6. Can yoga help with a sore lower back?

Yes, yoga can be an excellent way to stretch and strengthen the muscles surrounding the lower back. However, it’s essential to choose poses that are suitable for your level of comfort and ability, avoiding any that exacerbate your pain.

7. How long should I hold each stretch?

For static stretches, such as the Child’s Pose or Cat-Cow stretch, aim to hold the position for 30 seconds to 1 minute. This allows the muscles to lengthen and relax effectively.

8. Should I stop exercising if my lower back pain worsens?

If your pain worsens during or after exercise, it’s essential to listen to your body and take a break. Continuing to exercise through increasing pain can lead to further injury and delay the healing process.

9. Can weightlifting help with lower back pain?
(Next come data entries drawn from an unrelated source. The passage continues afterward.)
/-- The step is the fault `f`. -/
def faultsWith (s : State) (f : Fault) : Bool :=
  match step s with
  | .next _ => false
  | .fault g => g = f
  | .refused _ => false

/-- The step is the refusal `r`. -/
def refusesWith (s : State) (r : Refusal) : Bool :=
  match step s with
  | .next _ => false
  | .fault _ => false
  | .refused k => k = r

/-- The run ended with error `e`, R0, SP and the counter as before. -/
def endsWith (s : State) (e : ErrCode) : Bool :=
  stepsTo s fun t => t.phase = .stopped (.error e) ∧ t.reg 0 = s.reg 0 ∧ t.sp = s.sp ∧ t.count = s.count ∧ t.mem = s.mem

/-- S1: NOP moves IP by 1 and is counted. -/
theorem test_nop : stepsTo (start [0x00, 0x01]) (fun t => t.ip = 1 ∧ t.count = 1 ∧ t.phase = .running) = true := by decide

/-- S2: HALT at 0: FINISHED, IP = 0, not counted. -/
theorem test_halt : stepsTo (start [0x01]) (fun t => t.ip = 0 ∧ t.count = 0 ∧ t.phase = .stopped .finished) = true := by decide

/-- S3: no callback. -/
theorem test_syscall_unhandled : endsWith (start [0x02, 0x07, 0x01]) .unhandledInterrupt = true := by decide

/-- S6: the callback sets R0 = 0x55 and RAM byte 0x8000 = 0xAA and returns true. -/
theorem test_syscall_host :
    stepsTo { start [0x02, 0x00, 0x01] with
        callback := some 0, hostAnswers := [⟨[.setRegister 0 0x55, .writeByte 0x8000 0xAA], true⟩] }
      (fun t => t.reg 0 = 0x55 ∧ t.byte 0x8000 = 0xAA ∧ t.ip = 2 ∧ t.count = 1 ∧ t.phase = .running) = true := by decide

/-- M1. -/
theorem test_lcons : stepsTo (start [0x03, 0x00, 0x44, 0x33, 0x22, 0x11]) (fun t => t.reg 0 = 0x11223344 ∧ t.ip = 6) = true := by
  decide

/-- P8-6: register byte 21. -/
theorem test_lcons_invalid : endsWith (start [0x03, 0x15, 0x01, 0x00, 0x00, 0x00]) .invalidRegister = true := by decide

/-- M5: MOV from SP. -/
theorem test_mov : stepsTo (start [0x04, 0x01, 0x12]) (fun t => t.reg 1 = 0x100 ∧ t.sp = 0x100 ∧ t.ip = 3) = true := by decide

/-- Q16: MOV from IP. -/
theorem test_mov_ip : faultsWith (start [0x04, 0x00, 0x10]) .refusedIpOperand = true := by decide

/-- R100's example: the slot below SP, little-endian. -/
theorem test_push :
    stepsTo ((start [0x05, 0x00]).setReg 0 0x11223344)
      (fun t => t.sp = 0xFC ∧ t.byte 0x80FC = 0x44 ∧ t.byte 0x80FD = 0x33 ∧ t.byte 0x80FE = 0x22 ∧ t.byte 0x80FF = 0x11) = true := by
  decide

/-- K8: PUSH SP stores the decremented value. -/
theorem test_push_sp : stepsTo (start [0x05, 0x12]) (fun t => t.sp = 0xFC ∧ t.loadWord 0x80FC = 0xFC) = true := by decide

/-- K11: POP needs no PUSH; the word is little-endian. -/
theorem test_pop :
    stepsTo { (start [0x06, 0x01]).setReg Reg.sp 0xFC with mem := Memory.load (start [0x06, 0x01]).mem 0x80FC [1, 2, 3, 4] }
      (fun t => t.reg 1 = 0x04030201 ∧ t.sp = 0x100 ∧ t.ip = 2) = true := by decide

/-- K9: POP SP leaves the slot's value plus 4. -/
theorem test_pop_sp :
    stepsTo { (start [0x06, 0x12]).setReg Reg.sp 0xFC with mem := Memory.load (start [0x06, 0x12]).mem 0x80FC [0x40] }
      (fun t => t.sp = 0x44) = true := by decide

/-- P2: CALL links the address after its three bytes. -/
theorem test_call : stepsTo (start [0x07, 0x0A, 0x00]) (fun t => t.reg Reg.ra = 3 ∧ t.ip = 0xA ∧ t.sp = 0x100) = true := by decide

/-- R105: the target is checked before RA is written. -/
theorem test_call_outside : endsWith ((start [0x07, 0x00, 0x01]).setReg Reg.ra 9) .invalidAddress = true := by decide

/-- Q12 and R106: RET takes all 32 bits of RA. -/
theorem test_ret : stepsTo ((start [0x08]).setReg Reg.ra 0x00010009) (fun t => t.ip = 0x00010009 ∧ t.reg Reg.ra = 0x00010009) = true := by
  decide

/-- L11: STORE of SP. -/
theorem test_store :
    stepsTo (start [0x09, 0x00, 0x80, 0x12]) (fun t => t.byte 0x8000 = 0 ∧ t.byte 0x8001 = 1 ∧ t.byte 0x8002 = 0 ∧ t.ip = 4) = true := by
  decide

/-- R110: the last three addresses of RAM do not hold a word. -/
theorem test_store_edge : endsWith ((start [0x09, 0xFD, 0x80, 0x00]).setReg 0 7) .invalidAddress = true := by decide

/-- R111: LOAD, little-endian and unaligned. -/
theorem test_load :
    stepsTo { start [0x0A, 0x02, 0x11, 0x80] with mem := Memory.load (start [0x0A, 0x02, 0x11, 0x80]).mem 0x8010 [0x44, 0x33, 0xDD, 0xCC, 0xBB] }
      (fun t => t.reg 2 = 0xBBCCDD33 ∧ t.ip = 4) = true := by decide

/-- R111: an address in ROM is rejected. -/
theorem test_load_rom : endsWith (start [0x0A, 0x00, 0x00, 0x00]) .invalidAddress = true := by decide

/-- 2.7: the carry is lost and OV is not written. -/
theorem test_add : stepsTo (start2 [0x0B, 0x00, 0x01] 0xFFFFFFFF 1) (fun t => t.reg 0 = 0 ∧ t.reg 1 = 1 ∧ t.reg Reg.ov = 0) = true := by
  decide

/-- 2.7: doubling. -/
theorem test_add_same : stepsTo (start2 [0x0B, 0x00, 0x00] 0x40000001 0) (fun t => t.reg 0 = 0x80000002) = true := by decide

/-- 2.7: the borrow is lost. -/
theorem test_sub : stepsTo (start2 [0x0C, 0x00, 0x01] 3 5) (fun t => t.reg 0 = 0xFFFFFFFE ∧ t.reg 1 = 5) = true := by decide

/-- 2.7: the low 32 bits of the product. -/
theorem test_mul : stepsTo (start2 [0x0D, 0x00, 0x01] 0x12345678 0x9ABCDEF0) (fun t => t.reg 0 = 0x242D2080) = true := by decide

/-- 2.7: DIV is unsigned. -/
theorem test_div : stepsTo (start2 [0x0E, 0x00, 0x01] 0xFFFFFFF9 2) (fun t => t.reg 0 = 0x7FFFFFFC) = true := by decide

/-- 2.7: a zero divisor. -/
theorem test_div_zero : faultsWith (start2 [0x0E, 0x00, 0x01] 9 0) .undefinedDivByZero = true := by decide

/-- 2.8: bit 31 is shifted out. -/
theorem test_shl : stepsTo (start2 [0x0F, 0x00, 0x01] 0x80000001 1) (fun t => t.reg 0 = 2) = true := by decide

/-- 2.8: an amount of 32 completes; its result is open. -/
theorem test_shl_wide : stepsTo (start2 [0x0F, 0x00, 0x01] 1 32) (fun t => t.ip = 3 ∧ t.count = 1) = true := by decide

/-- 2.8: zeros enter. -/
theorem test_shr : stepsTo (start2 [0x10, 0x00, 0x01] 0x80000001 1) (fun t => t.reg 0 = 0x40000000) = true := by decide

/-- 2.8: -7 by 1 is -4. -/
theorem test_ishr : stepsTo (start2 [0x11, 0x00, 0x01] 0xFFFFFFF9 1) (fun t => t.reg 0 = 0xFFFFFFFC) = true := by decide

/-- 2.8: a positive value shifts as SHR does. -/
theorem test_ishr_positive : stepsTo (start2 [0x11, 0x00, 0x01] 0x7FFFFFFF 4) (fun t => t.reg 0 = 0x07FFFFFF) = true := by decide

/-- 2.9. -/
theorem test_and : stepsTo (start2 [0x12, 0x00, 0x01] 0xF0F0F0F0 0xFF00FF00) (fun t => t.reg 0 = 0xF000F000) = true := by decide

/-- 2.9. -/
theorem test_or : stepsTo (start2 [0x13, 0x00, 0x01] 0xF0F0F0F0 0xFF00FF00) (fun t => t.reg 0 = 0xFFF0FFF0) = true := by decide

/-- 2.9. -/
theorem test_xor : stepsTo (start2 [0x14, 0x00, 0x01] 0xF0F0F0F0 0xFF00FF00) (fun t => t.reg 0 = 0x0FF00FF0) = true := by decide

/-- 2.9. -/
theorem test_not : stepsTo (start2 [0x15, 0x00] 0x0F0F0F0F 0) (fun t => t.reg 0 = 0xF0F0F0F0 ∧ t.ip = 2) = true := by decide

/-- R134 and J1: 0x00FF is the last target of JMP, 0x0100 is none. -/
theorem test_jmp : stepsTo (start [0x16, 0xFF, 0x00]) (fun t => t.ip = 0xFF) = true := by decide

theorem test_jmp_outside : endsWith (start [0x16, 0x00, 0x01]) .invalidAddress = true := by decide

/-- J5: JR takes the low 16 bits. -/
theorem test_jr : stepsTo ((start [0x17, 0x06]).setReg 6 0x00010009) (fun t => t.ip = 9 ∧ t.phase = .running) = true := by decide

/-- P8-4: SKIPZ of register 0 arms the flag whatever R0 holds. -/
theorem test_skipz : stepsTo (start2 [0x18, 0x00] 0x12345678 0) (fun t => t.skip = true ∧ t.ip = 2) = true := by decide

/-- J7: index 1 is not zero. -/
theorem test_skipz_other : stepsTo (start2 [0x18, 0x01] 0 0) (fun t => t.skip = false ∧ t.ip = 2) = true := by decide

/-- J10: SKIPNZ of register 1 arms the flag although R1 holds 0. -/
theorem test_skipnz : stepsTo (start2 [0x19, 0x01] 0 0) (fun t => t.skip = true) = true := by decide

/-- J8: index 0 does not arm it. -/
theorem test_skipnz_zero : stepsTo (start2 [0x19, 0x00] 7 0) (fun t => t.skip = false) = true := by decide

/-! The sequencer. -/

/-- P8-4: a skipped PUSH whose register byte is 0x63 is not examined. -/
theorem test_skip_consumes :
    stepsTo { start [0x05, 0x63] with skip := true } (fun t => t.skip = false ∧ t.ip = 2 ∧ t.sp = 0x100 ∧ t.count = 1) = true := by
  decide

/-- P8-4: the opcode check precedes the skip test, and the flag stays. -/
theorem test_skip_unknown_opcode :
    stepsTo { start [0x1A] with skip := true } (fun t => t.skip = true ∧ t.phase = .stopped (.error .unknownOpcode)) = true := by decide

/-- Q4: LCONS at 0x00FB needs a byte at 0x0100. -/
theorem test_truncated :
    endsWith { (start []).setReg Reg.ip 0xFB with mem := Memory.load [] 0xFB [0x03, 0x00, 0x01] } .invalidAddress = true := by decide

/-- Q7: all 32 bits of IP are compared. -/
theorem test_ip_outside : endsWith ((start []).setReg Reg.ip 0x00010000) .invalidAddress = true := by decide

/-- P8-5: `run(3, 1)` on `nop; nop; halt` pauses after one instruction. -/
theorem test_budget :
    stepsTo { start [0x00, 0x00, 0x01] with maxInstructions := 1 } (fun t => t.ip = 1 ∧ t.count = 1 ∧ t.phase = .stopped .paused) = true := by
  decide

/-- HALT wins over the budget (R91). -/
theorem test_halt_budget :
    stepsTo { start [0x01] with maxInstructions := 1 } (fun t => t.phase = .stopped .finished ∧ t.count = 0) = true := by decide

/-! The host. -/

/-- H2: SP is the size of RAM, wherever RAM is. -/
theorem test_initialize :
    stepsTo { State.reset with host := [.bind ⟨0, 2⟩ ⟨0x0100, 0x40⟩ [0x00, 0x01] 8] }
      (fun t => t.sp = 0x40 ∧ t.byte 1 = 1 ∧ t.byte 0x0100 = 0 ∧ t.ip = 0 ∧ t.phase = .ready) = true := by decide

/-- H5: `raw_push(0x11223344)` after reset. -/
theorem test_rawPush :
    stepsTo { State.reset with host := [.rawPush 0x11223344] } (fun t => t.sp = 0xFC ∧ t.loadWord 0x80FC = 0x11223344) = true := by
  decide

/-- H10: `set_register(16, 0x0024)` between runs. -/
theorem test_setRegister :
    stepsTo { State.reset with host := [.setRegister 16 0x24] } (fun t => t.ip = 0x24 ∧ t.phase = .ready) = true := by decide

/-- H7: `raw_pop()` after reset. -/
theorem test_rawPop_refused : refusesWith { State.reset with host := [.rawPop] } .rawStackOutsideRam = true := by decide

/-- H8 and H9: `memory(0x8010)`, and an address in neither region. -/
theorem test_memory :
    hostMemory 0x8010 State.reset = .ok (.ram 0x10) ∧ hostMemory 0x0010 State.reset = .ok (.rom 0x10) ∧
    hostMemory 0x4000 State.reset = .error .addressUnmapped := by decide

/-- R158: between runs, with no call of the host pending, the core is idle. -/
theorem test_idle : stepsTo State.reset (fun t => t = State.reset) = true := by decide

/-! Memory keeps its form. -/

theorem test_memory_canonical : Memory.wf (Memory.write (Memory.write [(5, 1)] 3 2) 5 0) := by decide

theorem test_reset_memory : State.reset.mem.wf := by decide

/-! Witnesses: for each obligation with hypotheses, states and operands that meet them, at the boundary of each clause. -/

theorem witness_DecodeByOpcodeByteAlone :
    26 ≤ (0x1A : Byte).toNat ∧ (0x19 : Byte).toNat < opcodeTable.length ∧
    ([] : List Byte).length < (opcodeTable[(0x19 : Byte).toNat]).argLen ∧
    (opcodeTable[(0x19 : Byte).toNat]).argLen ≤ ([0x14] : List Byte).length ∧
    (opcodeTable[(0x00 : Byte).toNat]).argLen ≤ ([] : List Byte).length := by decide

/-- A fault (DIV by zero), a refusal (a callback that calls `run`), a stop (HALT) and a next instruction (NOP), each at IP. -/
theorem witness_StepRunsInstructionAtIp_fault :
    (start2 [0x0E, 0x00, 0x01] 9 0).phase = .running ∧ (start2 [0x0E, 0x00, 0x01] 9 0).skip = false ∧
    (start2 [0x0E, 0x00, 0x01] 9 0).holdsAt (start2 [0x0E, 0x00, 0x01] 9 0).ip.toNat (.div 0 1) ∧
    exec (.div 0 1) (start2 [0x0E, 0x00, 0x01] 9 0) = .fault .undefinedDivByZero := by
  refine ⟨by decide, by decide, ?_, rfl⟩
  unfold State.holdsAt
  decide

/-- A SYSCALL whose callback calls `run`. -/
def badCallback : State := { start [0x02, 0x07] with callback := some 0, hostAnswers := [⟨[.run 0 0], true⟩] }

theorem witness_StepRunsInstructionAtIp_refused :
    badCallback.phase = .running ∧ badCallback.skip = false ∧ badCallback.holdsAt badCallback.ip.toNat (.syscall 7) ∧
    exec (.syscall 7) badCallback = .refused .notPermittedInCallback := by
  refine ⟨by decide, by decide, ?_, rfl⟩
  unfold State.holdsAt
  decide

theorem witness_StepRunsInstructionAtIp_stopped :
    (start [0x01]).phase = .running ∧ (start [0x01]).skip = false ∧ (start [0x01]).holdsAt (start [0x01]).ip.toNat .halt ∧
    exec .halt (start [0x01]) = .next ((start [0x01]).finish 0) ∧ ((start [0x01]).finish 0).phase ≠ .running := by
  refine ⟨by decide, by decide, ?_, rfl, by decide⟩
  unfold State.holdsAt
  decide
Weightlifting, when performed with proper form and technique, can help strengthen the surrounding muscles, reducing the risk of lower back pain. However, it’s essential to start with light weights and gradually increase intensity under the guidance of a trained professional.

10. When should I seek medical attention for my lower back pain?

If your lower back pain is severe, persistent, or accompanied by other symptoms such as numbness, tingling, or difficulty walking, it’s crucial to seek medical attention. These may be signs of a more serious underlying condition that requires prompt treatment.


A sore lower back can significantly impact your daily life and productivity. By incorporating stretches and strengthening exercises into your routine, you can alleviate discomfort, improve flexibility, and prevent future episodes of pain. Remember to start slowly, listen to your body, and seek professional guidance if needed. With consistency and patience, you can achieve a stronger, healthier lower back.